====== Records shown

-- ==== Sys2Proof/Decode.lean ====
section
/-! DEFINITION. The decoder of long words and parcels (R22, R30 to R51, R57), total on any bits and refusing by name,
and after it the encoder, from the same tables. -/

namespace Sys2Proof

/-- Why a pattern is not an instruction (R50); every one of these is ILLEGAL. -/
inductive DecodeErr where
  /-- The cluster's opcode grid marks the opcode reserved (R45 to R48). -/
  | reservedOpcode
  /-- A reserved operand, destination or sub-field code (R34). -/
  | reservedField
  /-- A bit that the format marks 0, or a field the instruction does not use, is not as it must be (R34). -/
  | nonZeroBits
  /-- A field value that the instruction does not accept (R44, R50). -/
  | badField
  /-- TM = 11 (R25). -/
  | badTiming
  /-- A long word that begins at parcel 29, 30 or 31 (R22). -/
  | straddle
  /-- No parcel to read. -/
  | noParcel
  deriving DecidableEq, Repr

/-- Bits [lo + n − 1 : lo] of w. -/
def fld (w lo n : Nat) : Nat := w / 2 ^ lo % 2 ^ n

/-- A one-bit field, or a wider one that accepts only 0 and 1. -/
def decBool (n : Nat) : Option Bool := if n = 0 then some false else if n = 1 then some true else none
def encBool (b : Bool) : Nat := if b then 1 else 0

/-- A register number below m. -/
def decFin (m n : Nat) : Option (Fin m) := if h : n < m then some ⟨n, h⟩ else none

/-- The C operand codes (R35). -/
def decCSrc (n : Nat) : Option CSrc :=
  if h : n < 32 then some (.s ⟨n, h⟩)
  else if h : n - 32 < 16 then some (.h ⟨n - 32, h⟩)
  else if n = 48 then some .zero
  else if n = 49 then some .fcyc
  else if n = 50 then some .tclk
  else if n = 51 then some .coreid
  else if n = 52 then some .dieid
  else if n = 53 then some .xq
  else if n = 55 then some .lq
  else if n = 56 then some .sr
  else none
def encCSrc : CSrc → Nat
  | .s r => r.val | .h k => 32 + k.val | .zero => 48 | .fcyc => 49 | .tclk => 50 | .coreid => 51 | .dieid => 52
  | .xq => 53 | .lq => 55 | .sr => 56

/-- The also codes (R36). -/
def decCDst (n : Nat) : Option CDst :=
  if h : n < 32 then some (.s ⟨n, h⟩)
  else if n = 60 then some .cs
  else if n = 61 then some .cl
  else if n = 62 then some .cq
  else if n = 63 then some .none
  else none
def encCDst : CDst → Nat
  | .s r => r.val | .cs => 60 | .cl => 61 | .cq => 62 | .none => 63

/-- The X source codes (R38). -/
def decXSrc (n : Nat) : Option XSrc :=
  if h : n < 16 then some (.v ⟨n, h⟩)
  else if h : n - 16 < 16 then some (.h ⟨n - 16, h⟩)
  else if h : n - 32 < 8 then some (.oq ⟨n - 32, h⟩)
  else if n = 40 then some .cq
  else if n = 48 then some .zero
  else if n = 49 then some .lane
  else none
def encXSrc : XSrc → Nat
  | .v r => r.val | .h k => 16 + k.val | .oq q => 32 + q.val | .cq => 40 | .zero => 48 | .lane => 49

/-- The vd codes (R38). -/
def decXDst (n : Nat) : Option XDst :=
  if h : n < 16 then some (.v ⟨n, h⟩)
  else if h : n - 16 < 4 then some (.sq ⟨n - 16, h⟩)
  else if n = 31 then some .none
  else none
def encXDst : XDst → Nat
  | .v r => r.val | .sq q => 16 + q.val | .none => 31

/-- The group field of AGSET (R161). -/
def decAgGroup (n : Nat) : Option AgGroup :=
  if n = 0 then some .base
  else if h : n - 1 < 4 then some (.dim ⟨n - 1, h⟩)
  else if n = 5 then some .ind
  else if n = 6 then some .bound
  else none
def encAgGroup : AgGroup → Nat
  | .base => 0 | .dim d => 1 + d.val | .ind => 5 | .bound => 6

============

→ Work to complete
Each line of the records above, from the first through the one containing "0 and 1. -/", is to be retyped exactly; no other line belongs.

→ Answer to this task
-- ==== Sys2Proof/Decode.lean ====
section
/-! DEFINITION. The decoder of long words and parcels (R22, R30 to R51, R57), total on any bits and refusing by name,
and after it the encoder, from the same tables. -/

namespace Sys2Proof

/-- Why a pattern is not an instruction (R50); every one of these is ILLEGAL. -/
inductive DecodeErr where
  /-- The cluster's opcode grid marks the opcode reserved (R45 to R48). -/
  | reservedOpcode
  /-- A reserved operand, destination or sub-field code (R34). -/
  | reservedField
  /-- A bit that the format marks 0, or a field the instruction does not use, is not as it must be (R34). -/
  | nonZeroBits
  /-- A field value that the instruction does not accept (R44, R50). -/
  | badField
  /-- TM = 11 (R25). -/
  | badTiming
  /-- A long word that begins at parcel 29, 30 or 31 (R22). -/
  | straddle
  /-- No parcel to read. -/
  | noParcel
  deriving DecidableEq, Repr

/-- Bits [lo + n − 1 : lo] of w. -/
def fld (w lo n : Nat) : Nat := w / 2 ^ lo % 2 ^ n

/-- A one-bit field, or a wider one that accepts only 0 and 1. -/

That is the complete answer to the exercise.